02 Mar 2010
Researchers in Italy have succeeded in rotating polymer nanofibres using just light. The new nano-rotors might be used to make all-optical mechanical nanomachines based on photonic circuits, as well as help to develop next-generation photonic force microscopes.
Although the force exerted by light is far too weak to be felt in everyday life, it can be greatly increased by concentrating photons in nanophotonic circuits. Scientists routinely use this force to move micron-sized objects in a technique called "optical tweezers", which work by trapping the objects near the focus of a laser beam. The technique allows objects, such as single atoms, biological cells and semiconductor components, to be picked up and moved around using light alone.

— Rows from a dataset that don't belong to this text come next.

/-- A link that has not come up stays DOWN until WARM or COLD reset. -/
def opLinkRetrainTimeout (d p : Nat) (s : State) : State :=
  if linkTrains d p s then
    let was := decide (((s.die d).ports.getD p ⟨.absent, 0, false, false⟩).state = .down)
    let s := s.modPort d p (fun q => { q with state := .down, stuck := true, retraining := false })
    (if was then s else (s.count d RLK p 0x11C).event d RLK p 0).afterTraining
  else s

/-- LINK_RETRAIN_TIMEOUT. -/
def execLinkRetrainTimeout (d p : Nat) (s : State) : Host.Outcome State Fault Refusal := ret (opLinkRetrainTimeout d p s)

/-- A frame has failed eight replays in a row: nine failures of LCODE, eight replays, both ends DOWN (R376). -/
def opReplayExhausted (d p : Nat) (s : State) : State :=
  match (s.die d).ports[p]? with
  | none => s
  | some q =>
    if q.state ≠ .up then s
    else
      let s := ((s.count d RLK p 0x104 9).count d RLK p 0x108 8).faultTimes d (608 + 8 * p) 9
      (s.faultAct d (608 + 8 * p + 1)).linkDown d p

/-- REPLAY_EXHAUSTED. -/
def execReplayExhausted (d p : Nat) (s : State) : Host.Outcome State Fault Refusal := ret (opReplayExhausted d p s)

/-! ### The election (R381, R382) -/

/-- What a die accepts from the votes it holds: the lowest index that passes, that die's code, the voters, the hash of the shares in die order. -/
def acceptOf (vs : Assoc Vote) : AcceptMsg :=
  let h := (vs.find? (fun (p : Nat × Vote) => p.2.pass)).map Prod.fst
  ⟨h, (h.map (fun i => (Assoc.getD vs i ⟨false, 0, []⟩).code)).getD 0, vs.map Prod.fst, sha3256 (vs.flatMap (fun (p : Nat × Vote) => p.2.share))⟩

/-- The voters' codes differ. -/
def codesDiffer (vs : Assoc Vote) : Bool := vs.any (fun (p : Nat × Vote) => vs.any (fun (q : Nat × Vote) => decide (p.2.code ≠ q.2.code)))

/-- The holder-to-be holds ACCEPTs from every voter that are identical to its own: it broadcasts COMMIT; alone, the election is clean at once. -/
def State.tryCommit (s : State) (d : Nat) : State :=
  match Assoc.get? (s.baton.acceptsAt d) d with
  | none => s
  | some own =>
    if own.holder ≠ some d ∨ s.baton.committed.isSome ∨ s.baton.result ≠ .electing then s
    else if own.voters.all (fun v => decide (Assoc.get? (s.baton.acceptsAt d) v = some own)) then
      let s := ({ s with baton := { s.baton with committed := some d } }).control d none frCommit [d]
      if own.voters = [d] then s.cleanElection d own.code own.nonce own.voters else s
    else s

/-- A die computes and sends its ACCEPT (R381 step 3), with R382's first two rows applied to the votes that it holds. -/
def State.sendAccept (s : State) (d : Nat) : State :=
  let vs := s.baton.votesAt d
  let m := acceptOf vs
  let s := (s.takeAccept d d m).control d none frAccept ([m.holder.getD 8, m.code] ++ m.voters ++ [leNat m.nonce])
  if codesDiffer vs then s.splitBaton d
  else if (s.baton.acceptsAt d).any (fun (p : Nat × AcceptMsg) => decide (p.2 ≠ m)) then s.splitBaton d
  else if m.holder = none then s.noHolder m.voters
  else s.tryCommit d

/-- A die is voting: booting, its own vote cast, no ACCEPT sent yet. -/
def voting (d : Nat) (s : State) : Bool :=
  decide ((s.die d).state = .booting) && decide (s.baton.result = .electing) && (Assoc.get? (s.baton.votesAt d) d).isSome
    && !(Assoc.get? (s.baton.acceptsAt d) d).isSome

/-- VOTE: a VOTE frame of `src` reaches a die; with votes from every die the die accepts. -/
def opVote (d src : Nat) (pass : Bool) (code : Nat) (share : List Byte) (s : State) : State :=
  if voting d s ∧ src < s.nDies then
    let s := s.takeVote d src ⟨pass, code, share⟩
    if (s.baton.votesAt d).length = s.nDies then s.sendAccept d else s
  else s

/-- VOTE. -/
def execVote (d src : Nat) (pass : Bool) (code : Nat) (share : List Byte) (s : State) : Host.Outcome State Fault Refusal :=
  ret (opVote d src pass code share s)

/-- VOTE_TIMEOUT: missing voters are absent. -/
def opVoteTimeout (d : Nat) (s : State) : State := if voting d s then s.sendAccept d else s

/-- VOTE_TIMEOUT. -/
def execVoteTimeout (d : Nat) (s : State) : Host.Outcome State Fault Refusal := ret (opVoteTimeout d s)

/-- ACCEPT: a die that has accepted compares; the holder-to-be may commit (R382). -/
def opAccept (d src : Nat) (m : AcceptMsg) (s : State) : State :=
  if (s.die d).state ≠ .booting ∨ s.baton.result ≠ .electing then s
  else
    let s := s.takeAccept d src m
    match Assoc.get? (s.baton.acceptsAt d) d with
    | none => s
    | some own => if m ≠ own then s.splitBaton d else s.tryCommit d

/-- ACCEPT. -/
def execAccept (d src : Nat) (m : AcceptMsg) (s : State) : Host.Outcome State Fault Refusal := ret (opAccept d src m s)

/-- COMMIT: from the accepted holder it ends the election cleanly; from any other die it is a split baton (R382, R383). -/
def opCommit (d src : Nat) (s : State) : State :=
  if !(s.die d).onRelay then s
  else if s.baton.result = .clean then (if some src = s.baton.holder then s else s.splitBaton d)
  else if s.baton.result ≠ .electing then s
  else
    match Assoc.get? (s.baton.acceptsAt d) d with
    | none => s
    | some own =>
      if own.holder ≠ some src then s.splitBaton d
      else if s.baton.committed = some src then s.cleanElection src own.code own.nonce own.voters
      else s

/-- COMMIT. -/
def execCommit (d src : Nat) (s : State) : Host.Outcome State Fault Refusal := ret (opCommit d src s)

/-! ### Split, orders and the life-cycle decode (R383, R384, R389) -/

/-- A SPLIT frame reaches a die: its bus is gated, the frame forwarded, and the response is package wide (R384). -/
def opSplitFrame (d : Nat) (s : State) : State :=
  if (s.die d).onRelay then
    let s := s.modDie d (fun x => { x with tmn := { x.tmn with gated := true } })
    if s.baton.result = .split then s.control d none frSplit [] else s.splitBaton d
  else s

/-- SPLIT_FRAME. -/
def execSplitFrame (d : Nat) (s : State) : Host.Outcome State Fault Refusal := ret (opSplitFrame d s)

/-- TAMPER_ORDER: applied on receipt from the holder; from any other die it is a split baton. -/
def opTamperOrder (d src resp cls : Nat) (s : State) : State :=
  if !(s.die d).onRelay ∨ s.baton.result ≠ .clean then s
  else if some src ≠ s.baton.holder then s.splitBaton d
  else s.applyResp d cls resp

/-- TAMPER_ORDER. -/
def execTamperOrder (d src resp cls : Nat) (s : State) : Host.Outcome State Fault Refusal := ret (opTamperOrder d src resp cls s)

/-- LC_DECODE_CHANGE: a die's word changes without a transition that the holder ordered. -/
def opLcDecodeChange (d : Nat) (word : W64) (s : State) : State :=
  if s.nDies ≤ d ∨ lcCode word = lcCode (s.die d).fuses.lc then s
  else
    let t := s.modDie d (fun x => { x with fuses := { x.fuses with lc := word } })
    if s.baton.result = .clean ∧ s.lcc.xfer = none then t.splitBaton d else t

/-- LC_DECODE_CHANGE. -/
def execLcDecodeChange (d : Nat) (word : W64) (s : State) : Host.Outcome State Fault Refusal := ret (opLcDecodeChange d word s)

/-! ### Frames of the log and of events (R389, R447) -/

/-- LOG_FRAME: the oldest entry that a die has not sent reaches the arbiter's queue. -/
def opLogFrame (d : Nat) (s : State) : State :=
  match (s.die d).logOut with
  | [] => s
  | o :: rest =>
    let s := s.modDie d (fun x => { x with logOut := rest })
    { s with alg := { s.alg with offers := s.alg.offers ++ [o] } }

/-- LOG_FRAME. -/
def execLogFrame (d : Nat) (s : State) : Host.Outcome State Fault Refusal := ret (opLogFrame d s)

/-- EVENT_FRAME: a page event of another die reaches the Event Router and is delivered by its route. -/
def opEventFrame (p : PageRef) (s : State) : State :=
  if p.die ≠ 0 ∧ (s.die p.die).reachable then s.pageEvent p.die p.blk p.inst else s

/-- EVENT_FRAME. -/
def execEventFrame (p : PageRef) (s : State) : Host.Outcome State Fault Refusal := ret (opEventFrame p s)

/-! ### DIE reset and readmission (R385 to R388) -/

/-- A DIE reset may be issued: by a clean holder to another die that is neither excluded nor beyond the package, on a lost die or at the manager's order. -/
def dieResetDue (d : Nat) (s : State) : Bool :=
  decide (s.baton.result = .clean) && decide (some d ≠ s.baton.holder) && decide (d < s.nDies) && decide ((s.die d).state ≠ .excluded)
    && (decide ((s.die d).state = .lost) || (s.die d).resetReq)

/-- The queue contexts of a die as die 0's VIM keeps them for readmission: bound ones ACTIVE with zero indices (R386, R387); manager queues are gone. -/
def Queue.rejoined (q : Queue) : Queue :=
  { Queue.reset with ctx := { Queue.reset.ctx with rings := { q.ctx.rings with sqHead := 0, sqTail := 0, cqHead := 0, cqTail := 0 }, state := .active } }

/-- Registers at COLD values, SRAM wiped, engines stopped without output; the heat of its DIE_RESET source goes on counting (R388). -/
def Die.dieReset (x : Die) : Die :=
  { Die.inReset x.fuses 7 2 with
    state := .dieReset
    queues := (x.queues.filter (fun (p : Nat × Queue) => p.2.ctx.rings.bound)).map (fun (p : Nat × Queue) => (p.1, p.2.rejoined))
    fcl := { sticky := [], severe := [], cfg := [], cfgNext := [], heat := x.fcl.heat.filter (fun (p : Nat × Heat) => decide (p.1 = 624)), handling := [] }
    ports := x.ports }

/-- A transition is burning a bit: a DIE reset of the holder's making waits for its end (R483). -/
def State.inBurn (s : State) : Bool := (s.lcc.xfer.map (fun t => decide (t.phase = 2))).getD false

/-- DIE_RESET_ENTRY. While a bit is burned, the reset of a die in service waits, and the transition stops after the bit (R483). -/
def opDieResetEntry (d : Nat) (s : State) : State :=
  if dieResetDue d s ∧ (s.die d).state ≠ .lost ∧ s.inBurn then { s with lcc := { s.lcc with stop := some stMachineCheck } }
  else if dieResetDue d s then
    let s := if (s.die d).state = .lost then s else s.dieGone d
    let s := ((s.modDie d (·.dieReset)).count 0 RLK 0 0x210).offer (Offer.of 0 0 0x2003 d)
    s.faultAct d 624
  else s

/-- DIE_RESET_ENTRY. -/
def execDieResetEntry (d : Nat) (s : State) : Host.Outcome State Fault Refusal := ret (opDieResetEntry d s)

/-- No JOIN within t_rejoin: the die is excluded. -/
def opRejoinTimeout (d : Nat) (s : State) : State := if (s.die d).state = .dieReset then s.exclude d else s

/-- REJOIN_TIMEOUT. -/
def execRejoinTimeout (d : Nat) (s : State) : Host.Outcome State Fault Refusal := ret (opRejoinTimeout d s)

/-- A JOIN frame reaches the holder (R383, R387): the die has booted through its self-tests with what die 0's flash gives it; one whose patch set is rejected has
failed its boot (R242). -/
def opJoinFrame (m : JoinMsg) (s : State) : State :=
  if (s.die m.die).state ≠ .dieReset ∨ s.baton.result ≠ .clean ∨ s.pkg.railsLow.contains m.die then s
  else if !m.pass then s.exclude m.die
  else if m.code ≠ s.lc then s.splitBaton (s.baton.holder.getD 0)
  else
    let fw := ((bootEntry s.flash s.bfi.entries).map (bootImage s.flash)).getD []
    let s := s.pacerStart m.die
    let x := (s.die m.die).bootSteps s.flash m.die fw s.store.programs
    if x.patch.state = 2 then
      ((s.modDie m.die (fun y => { x with state := y.state, boot := { x.boot with step := 3, failed := 4, reason := x.patch.reason, pass := false } })).recordTamper
        0x21 2 m.die).exclude m.die
    else
      let s := s.modDie m.die (fun _ => { x with state := .joining, boot := { x.boot with step := 6, failed := 0, reason := 0, pass := true },
                                                 tmn := { x.tmn with gated := s.pkg.lock } })
      let s := (s.pacerProbes m.die (bootDieIn s.flash m.die).margins)
      let share := Config.drbg s.freeCtr 16
      ({ s with freeCtr := s.freeCtr + 1, baton := { s.baton with joins := Assoc.set s.baton.joins m.die m.share } }).control
        (s.baton.holder.getD 0) (some m.die) frJoinAck [s.baton.holder.getD 0, fieldLe share 0 16]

While previous methods to rotate elongated objects, such as nanowires or nanotubes, required a rotating polarized beam of light, the new technique does not need to manipulate the beam's polarization or its intensity. The method, devised by Antonio Neves of the National Nanotechnology Laboratory at the University of Salento, and colleagues, works using a set-up that resembles an inverted optical microscope.
The researchers begin by trapping a polymeric nanofibre at one end using low laser power and then move it to a point slightly higher than its height. The nanofibre aligns itself along the light beam axis and a circular cross-section image can be observed on a CCD camera, which is part of the apparatus.
Tilt and rotate
Next, Neves and co-workers increase the optical trap stiffness, by upping the laser output power. When they then increase the stage height, the fibre starts to tilt and so rotates. The rotation can thus be controlled by either increasing the power of the laser, or further increasing the nanofibre's tilt, explains Neves.
"Our work demonstrates that we can manipulate polymeric nanofibres with respect to position and orientation using just light," he told our sister website nanotechweb.org. "Such fibres are already established on the market for making filters and scaffolds, and in the last few years, scientists have used the fibres as the active elements in integrated photonic nanodevices."
Manipulating the fibres solely using light means that they could now be used to make all-optical mechanical nanomachines comprising nanophotonic circuits. The rotating fibres might also be used to fabricate next-generation photonic force microscopes – optical traps based on the nanofibres that act as scanning probes to measure forces at the femtonewton scale (10–15N).
The team, which includes researchers at the Italian Institute of Technology, the Istituto per i Processi Chimico-Fisici CNR and the University of Messina, will now look at optically manipulating composite nanofibres, made by mixing together metallic or semiconducting nanoparticles with the polymer. Successful optical trapping of these novel materials will depend on both the geometry of the fibres and the embedded nanoparticles, says Neves.
The work was reported in Optics Express.